Both now profess to want the earliest possible end to the war, which marks a change from the European line a few weeks ago, when the argument from London and Paris was that now was not the time to stop fighting and that Europe's military support for Ukraine had to be boosted, both to replace any retreat by the US and to maintain pressure on Russia. That, however, is almost where the agreement stops.
What was said in the Oval Office showed that while Trump wants talks now, he has a deadline in mind for Russia and Ukraine to agree, and has a new sanctions package nearly ready to go. He still sees himself – despite recently calling Russia's President Putin 'crazy' – as the enabler of peace, standing in the middle.

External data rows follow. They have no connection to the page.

-- ==== Sys2Proof/Config.lean ====
section
/-!
DEFINITION. What an implementation fixes and the spec leaves open: free values and uninterpreted functions, each an
opaque constant with no body.
-/
namespace Sys2Proof.Config

/-- The n-th value that the spec leaves open: nothing constrains it. -/
opaque freeValue : Nat → Nat

/-- What a byte of a frame reads after an instance reset changed its key (R408), before it is zeroed: by the reset and the
address. -/
opaque scrambledByte : Nat → Nat → Byte

/-- The cycle count of a core at an issue (R92 code 12): a timing counter. -/
opaque cycleCount : Nat → Nat

/-- Whether cryptographic checks of some bytes pass: 0 a certificate chain and the signature that comes with it (R345, R346), 1 signed measurements
with their co-signature (R427), 2 a firmware image (R421), 3 an authenticated migration record (R412). -/
opaque verifies : Nat → List Byte → Bool

/-- Device identity material written at manufacture, by certificate slot (R425). -/
opaque chain : Nat → List Byte

/-- What a signature by a key over some bytes reads: 0 the identity key, 1 the co-signing key (R425, R427). -/
opaque signature : Nat → List Byte → List Byte

/-- SVN of a firmware image, and its version, as its header gives them: the layout of the header is not in the spec (R421, R446). -/
opaque imageHeader : List Byte → Nat × Nat

/-- The SHA-512 of a firmware image's header and body (R421). -/
opaque imageDigest : List Byte → List Byte

/-- The detour that firmware substitutes where a dimension-ordered route crosses an avoided strait (R44): by the straits avoided, the node, and the
destination. -/
opaque detour : List Nat → Nat → Nat → Nat

/-- Identifiers of dies, by record of the package manifest (R31). -/
opaque dieId : Nat → Nat

/-- Stepping codes of the stacks (R31). -/
opaque stackStep : Nat → Nat

/-- What the boot ROM measures beside the image (R421, R422): 0 its own code's SHA-512, 1 the SHA-512 of the configuration block in flash. -/
opaque bootDigest : Nat → List Byte

/-- Mode registers MR5 to MR8 of a tier B package, as its register shows them (R261). -/
opaque modeRegs : Nat → Nat

/-- Bytes of what firmware measures and whose layout the spec does not give (R422): 4 the field map and the field lane maps, 6 the permission
table, 7 the fabric admission policy. -/
opaque flashBytes : Nat → List Nat → List Byte

/-- Nalaro's JEP106 manufacturer code (R513). -/
opaque jep106 : Nat

end Sys2Proof.Config
end

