-- ==== Sys2Proof/Machine/Dram.lean ====
section
/-!
DEFINITION. The contents of the two memory tiers (R234, R236, R240): bytes, sectors, POISON and HELD_DIRTY marks, and the
canonical form of the list of bytes.
-/
namespace Sys2Proof.Machine

/-- What a byte with no entry reads: 0 (R240), or in a frame whose key changed (R408) a value the spec leaves open. -/
def dramDefault (sc : Tbl Nat) (a : Nat) : Byte :=
  match tget sc (a / 2 ^ 21) with
  | none => 0
  | some g => Config.scrambledByte g a

/-- The byte an entry lists. -/
def cellGet : List Host.Cell → Nat → Option Byte
  | [], _ => none
  | (a', b) :: t, a => if a' = a then some b else cellGet t a

/-- Write a byte, keeping addresses rising and listing no byte that equals what an unlisted one reads. -/
def cellSet (dflt : Byte) : List Host.Cell → Nat → Byte → List Host.Cell
  | [], a, b => if b = dflt then [] else [(a, b)]
  | (a', b') :: t, a, b =>
    if a' = a then (if b = dflt then t else (a, b) :: t)
    else if a < a' then (if b = dflt then (a', b') :: t else (a, b) :: (a', b') :: t)
    else (a', b') :: cellSet dflt t a b

/-- A byte of memory by local physical address. DEDUCED: log entries 95, 117. -/
def dramByte (d : Dram) (a : Nat) : Byte := (cellGet d.cells a).getD (dramDefault d.scrambled a)

/-- Write a byte of memory. -/
def dramSet (d : Dram) (a : Nat) (b : Byte) : Dram := { d with cells := cellSet (dramDefault d.scrambled a) d.cells a b }

/-- Addresses rise strictly. -/
def cellsRise : List Host.Cell → Bool
  | [] => true
  | [_] => true
  | a :: b :: t => decide (a.1 < b.1) && cellsRise (b :: t)

/-- The canonical form: addresses rise strictly and no entry equals what an unlisted address reads. -/
def Memory.wf (d : Dram) : Bool := cellsRise d.cells && d.cells.all (fun c => c.2 != dramDefault d.scrambled c.1)

/-- Bring a memory to its canonical form: the same bytes, listed canonically. -/
def dramCanon (d : Dram) : Dram :=
  { d with cells := d.cells.foldr (fun c acc => cellSet (dramDefault d.scrambled c.1) acc c.1 c.2) [] }

/-- The 32 bytes of a sector, as a number. -/
def dramSector (d : Dram) (sec : Nat) : BitVec 256 :=
  BitVec.ofNat 256 (ofLe ((List.range 32).map (fun i => dramByte d (32 * sec + i))))

/-- Byte i of a number. -/
def byteAt (x i : Nat) : Byte := BitVec.ofNat 8 (x / 2 ^ (8 * i))

/-- Write the bytes of a sector that a mask names. -/
def dramMerge (d : Dram) (sec : Nat) (mask : BitVec 32) (data : BitVec 256) : Dram :=
  (setBitsOf 32 mask.toNat).foldl (fun d i => dramSet d (32 * sec + i) (byteAt data.toNat i)) d

/-- A sector is marked poisoned (R234). -/
def dramPoisoned (d : Dram) (sec : Nat) : Bool := d.poison.contains sec

/-- Write a sector's POISON bit. -/
def dramSetPoison (d : Dram) (sec : Nat) (p : Bool) : Dram :=
  { d with poison := if p then insertNat sec d.poison else d.poison.filter (· != sec) }

/-- Write a line's HELD_DIRTY mark (R213). -/
def dramSetHeld (d : Dram) (line : Nat) (h : Bool) : Dram :=
  { d with held := if h then insertNat line d.held else d.held.filter (· != line) }

/-- Zero a 2 MiB frame (R240, R405): every byte 0, POISON and HELD_DIRTY clear. -/
def dramZeroFrame (d : Dram) (frame : Nat) : Dram :=
  { cells := d.cells.filter (fun c => c.1 / 2 ^ 21 != frame),
    poison := d.poison.filter (fun x => x / 2 ^ 16 != frame),
    held := d.held.filter (fun x => x / 2 ^ 15 != frame),
    scrambled := tdel d.scrambled frame }

/-- A frame's key changes (R402, R408): what its bytes read is left open; the marks are not enciphered (R401). -/
def dramScrambleFrame (d : Dram) (frame gen : Nat) : Dram :=
  { d with cells := d.cells.filter (fun c => c.1 / 2 ^ 21 != frame), scrambled := tset d.scrambled frame gen }

/-- A mask of bytes as a mask of bits. -/
def spread : Nat → Nat → Nat
  | 0, _ => 0
  | n + 1, m => (if m % 2 = 1 then 255 else 0) + 256 * spread n (m / 2)

/-- Replace the bytes of a sector that a mask names. -/
def merge256 (old new : BitVec 256) (mask : BitVec 32) : BitVec 256 :=
  let m := BitVec.ofNat 256 (spread 32 mask.toNat)
  (old &&& ~~~m) ||| (new &&& m)

/-- Half h of a line. -/
def halfOf (l : BitVec 512) (h : Nat) : BitVec 256 := BitVec.ofNat 256 (l.toNat / 2 ^ (256 * h))

/-- Replace half h of a line. -/
def setHalf (l : BitVec 512) (h : Nat) (v : BitVec 256) : BitVec 512 :=
  if h = 0 then BitVec.ofNat 512 (l.toNat / 2 ^ 256 * 2 ^ 256 + v.toNat)
  else BitVec.ofNat 512 (l.toNat % 2 ^ 256 + v.toNat * 2 ^ 256)

end Sys2Proof.Machine
end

Denying that he was friends with Putin – 'I'm no one's friend', he said – he refused to blame Russia alone, and compared Russia and Ukraine to kids fighting in a playground who were not yet ready to be separated, however much damage they were inflicting on each other. The fighting, he accepted, would probably go on for a while yet.
Merz, on the other hand, while accepting that the US was the 'key' to any agreement, insisted that he, and Europe, were entirely on Ukraine's side and they were 'looking for more pressure on Russia'. He went so far as to laud Ukraine for 'never' targeting civilians in their attacks – something Russia would contest in the light, most recently, of an attack on a bridge when a train was passing over.
And when Trump insisted that his determination to end the war was 'not about the money, well, it's a little bit the money, but it's not the big thing. It's the deaths and decimation' on both sides, Merz spoke only of Ukrainian deaths.
While Merz's view is not shared completely across Europe – Hungary, Slovakia and to an extent Italy would align themselves more with Trump – it is the prevailing EU position, and the one forcefully represented by the UK. Any recent hints of movement towards a single Western approach, it would seem, are just that. That Merz gave not the slightest hint of any movement towards Trump's position on the war suggested that the two sides of the Atlantic remain almost as far apart on what should happen next as Russia and Ukraine.